Projects under the HiPERB scheme have included road construction, hospital improvements and the laying of fibre-optic cables – though cynics might wonder whether an agenda lurks behind some of the fundings; for example, the renovation of the Hellenic exhibit wing of the Museum of the 21st Century in Constanta or the reconstruction of the Greek-Bosnian Friendship government building in Sarajevo.
The inward investment agencies are optimistic that the Greek crisis will have a limited impact – even, perhaps, a positive effect on investment outside of Greece. Nikola Jankovic, an advisor at the Serbian inward investment agency Siepa says his organisation believes it is “too early to draw any conclusions… but Greek companies may turn to investing in more competitively priced countries… because of the increase in taxes in Greece. They might also look to export more due to decreased demand at home, in part as a result of the public sector wage freeze.”

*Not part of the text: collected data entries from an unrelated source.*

-- ==== Sys2Proof/Laws/PerInstr.lean ====
section
/-! SUPPORT. Statements about every instruction as syntax, one lemma per constructor. -/

namespace Sys2Proof.Laws

/-- The encoder's word of a well-formed instruction carries the fixed bits of the instruction's row of
R100; the word of an `Unrecognized` carries those of none. -/
def EncodingRow.Statement (i : Instr) : Prop :=
  i.wellFormed = true →
    match opcodeMap.find? (fun r => r.number == i.rowNumber) with
    | some row => row.takes (encode i) = true
    | none => isDefinedWord (encode i) = false

namespace EncodingRow

/-- The row of a number takes a word that has the row's pattern under its mask. -/
theorem of_mask {i : Instr} {row : OpcodeRow}
    (hrow : opcodeMap.find? (fun r => r.number == i.rowNumber) = some row)
    (h : encode i &&& row.mask = row.pattern) : Statement i := by
  intro _
  simp [hrow, OpcodeRow.takes, h]

theorem clearScreen : Statement .clearScreen := of_mask (row := ⟨1, 0xFFFF, 0x00E0⟩) rfl rfl
theorem popSubroutine : Statement .popSubroutine := of_mask (row := ⟨2, 0xFFFF, 0x00EE⟩) rfl rfl
theorem jump (nnn : Addr12) : Statement (.jump nnn) := of_mask (row := ⟨3, 0xF000, 0x1000⟩) rfl (packA_and_op ..)
theorem pushSubroutine (nnn : Addr12) : Statement (.pushSubroutine nnn) := of_mask (row := ⟨4, 0xF000, 0x2000⟩) rfl (packA_and_op ..)
theorem skipEqualConstant (x : RegIdx) (nn : Byte) : Statement (.skipEqualConstant x nn) := of_mask (row := ⟨5, 0xF000, 0x3000⟩) rfl (packRI_and_op ..)
theorem skipNotEqualConstant (x : RegIdx) (nn : Byte) : Statement (.skipNotEqualConstant x nn) := of_mask (row := ⟨6, 0xF000, 0x4000⟩) rfl (packRI_and_op ..)
theorem skipEqualRegister (x : RegIdx) (y : RegIdx) : Statement (.skipEqualRegister x y) := of_mask (row := ⟨7, 0xF00F, 0x5000⟩) rfl (packRRN_and_sub ..)
theorem setRegister (x : RegIdx) (nn : Byte) : Statement (.setRegister x nn) := of_mask (row := ⟨8, 0xF000, 0x6000⟩) rfl (packRI_and_op ..)
theorem addConstant (x : RegIdx) (nn : Byte) : Statement (.addConstant x nn) := of_mask (row := ⟨9, 0xF000, 0x7000⟩) rfl (packRI_and_op ..)
theorem copyRegister (x : RegIdx) (y : RegIdx) : Statement (.copyRegister x y) := of_mask (row := ⟨10, 0xF00F, 0x8000⟩) rfl (packRRN_and_sub ..)
theorem or (x : RegIdx) (y : RegIdx) : Statement (.or x y) := of_mask (row := ⟨11, 0xF00F, 0x8001⟩) rfl (packRRN_and_sub ..)
theorem and (x : RegIdx) (y : RegIdx) : Statement (.and x y) := of_mask (row := ⟨12, 0xF00F, 0x8002⟩) rfl (packRRN_and_sub ..)
theorem xOr (x : RegIdx) (y : RegIdx) : Statement (.xOr x y) := of_mask (row := ⟨13, 0xF00F, 0x8003⟩) rfl (packRRN_and_sub ..)
theorem add (x : RegIdx) (y : RegIdx) : Statement (.add x y) := of_mask (row := ⟨14, 0xF00F, 0x8004⟩) rfl (packRRN_and_sub ..)
theorem subtractForward (x : RegIdx) (y : RegIdx) : Statement (.subtractForward x y) := of_mask (row := ⟨15, 0xF00F, 0x8005⟩) rfl (packRRN_and_sub ..)
theorem rightShift (x : RegIdx) : Statement (.rightShift x) := of_mask (row := ⟨16, 0xF00F, 0x8006⟩) rfl (packRRN_and_sub ..)
theorem subtractBackward (x : RegIdx) (y : RegIdx) : Statement (.subtractBackward x y) := of_mask (row := ⟨17, 0xF00F, 0x8007⟩) rfl (packRRN_and_sub ..)
theorem leftShift (x : RegIdx) : Statement (.leftShift x) := of_mask (row := ⟨18, 0xF00F, 0x800E⟩) rfl (packRRN_and_sub ..)
theorem skipNotEqualRegister (x : RegIdx) (y : RegIdx) : Statement (.skipNotEqualRegister x y) := of_mask (row := ⟨19, 0xF00F, 0x9000⟩) rfl (packRRN_and_sub ..)
theorem setIndex (nnn : Addr12) : Statement (.setIndex nnn) := of_mask (row := ⟨20, 0xF000, 0xA000⟩) rfl (packA_and_op ..)
theorem jumpWithOffset (nnn : Addr12) : Statement (.jumpWithOffset nnn) := of_mask (row := ⟨21, 0xF000, 0xB000⟩) rfl (packA_and_op ..)
theorem random (x : RegIdx) (nn : Byte) : Statement (.random x nn) := of_mask (row := ⟨22, 0xF000, 0xC000⟩) rfl (packRI_and_op ..)
theorem display (x : RegIdx) (y : RegIdx) (n : Nibble) : Statement (.display x y n) := of_mask (row := ⟨23, 0xF000, 0xD000⟩) rfl (packRRN_and_op ..)
theorem skipIfPressed (x : RegIdx) : Statement (.skipIfPressed x) := of_mask (row := ⟨24, 0xF0FF, 0xE09E⟩) rfl (packRI_and_function ..)
theorem skipIfNotPressed (x : RegIdx) : Statement (.skipIfNotPressed x) := of_mask (row := ⟨25, 0xF0FF, 0xE0A1⟩) rfl (packRI_and_function ..)
theorem copyDelayToRegister (x : RegIdx) : Statement (.copyDelayToRegister x) := of_mask (row := ⟨26, 0xF0FF, 0xF007⟩) rfl (packRI_and_function ..)
theorem getKey (x : RegIdx) : Statement (.getKey x) := of_mask (row := ⟨27, 0xF0FF, 0xF00A⟩) rfl (packRI_and_function ..)
theorem copyRegisterToDelay (x : RegIdx) : Statement (.copyRegisterToDelay x) := of_mask (row := ⟨28, 0xF0FF, 0xF015⟩) rfl (packRI_and_function ..)
theorem copyRegisterToSound (x : RegIdx) : Statement (.copyRegisterToSound x) := of_mask (row := ⟨29, 0xF0FF, 0xF018⟩) rfl (packRI_and_function ..)
theorem addToIndex (x : RegIdx) : Statement (.addToIndex x) := of_mask (row := ⟨30, 0xF0FF, 0xF01E⟩) rfl (packRI_and_function ..)
theorem pointChar (x : RegIdx) : Statement (.pointChar x) := of_mask (row := ⟨31, 0xF0FF, 0xF029⟩) rfl (packRI_and_function ..)
theorem toDecimal (x : RegIdx) : Statement (.toDecimal x) := of_mask (row := ⟨32, 0xF0FF, 0xF033⟩) rfl (packRI_and_function ..)
theorem storeRegisters (x : RegIdx) : Statement (.storeRegisters x) := of_mask (row := ⟨33, 0xF0FF, 0xF055⟩) rfl (packRI_and_function ..)
theorem loadRegisters (x : RegIdx) : Statement (.loadRegisters x) := of_mask (row := ⟨34, 0xF0FF, 0xF065⟩) rfl (packRI_and_function ..)
theorem unrecognized (w : Word) : Statement (.unrecognized w) := by
  intro h
  have e : opcodeMap.find? (fun r => r.number == (Instr.unrecognized w).rowNumber) = none := rfl
  rw [e]
  simpa [Instr.wellFormed, encode] using h

end EncodingRow
end Sys2Proof.Laws
end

He adds that since the crisis began, Siepa has received interest from Greek companies with which it had not had contact before. But others point to a late-2009 diktat from the Central Bank of Greece aimed at curbing Greek bank lending and exposure in the Balkans.
The reality is that the Greek financial crisis will almost certainly discourage Greek investors from over-extending themselves, either domestically or abroad. Access to capital and, likewise, general investor confidence will take a knock – at least until a measure of certainty returns to the economy. If there is any consolation for the Balkans, it is perhaps that progress to date since the 1990s has been in fits and starts. There has been no boom and, consequently, little likelihood of an imminent bust.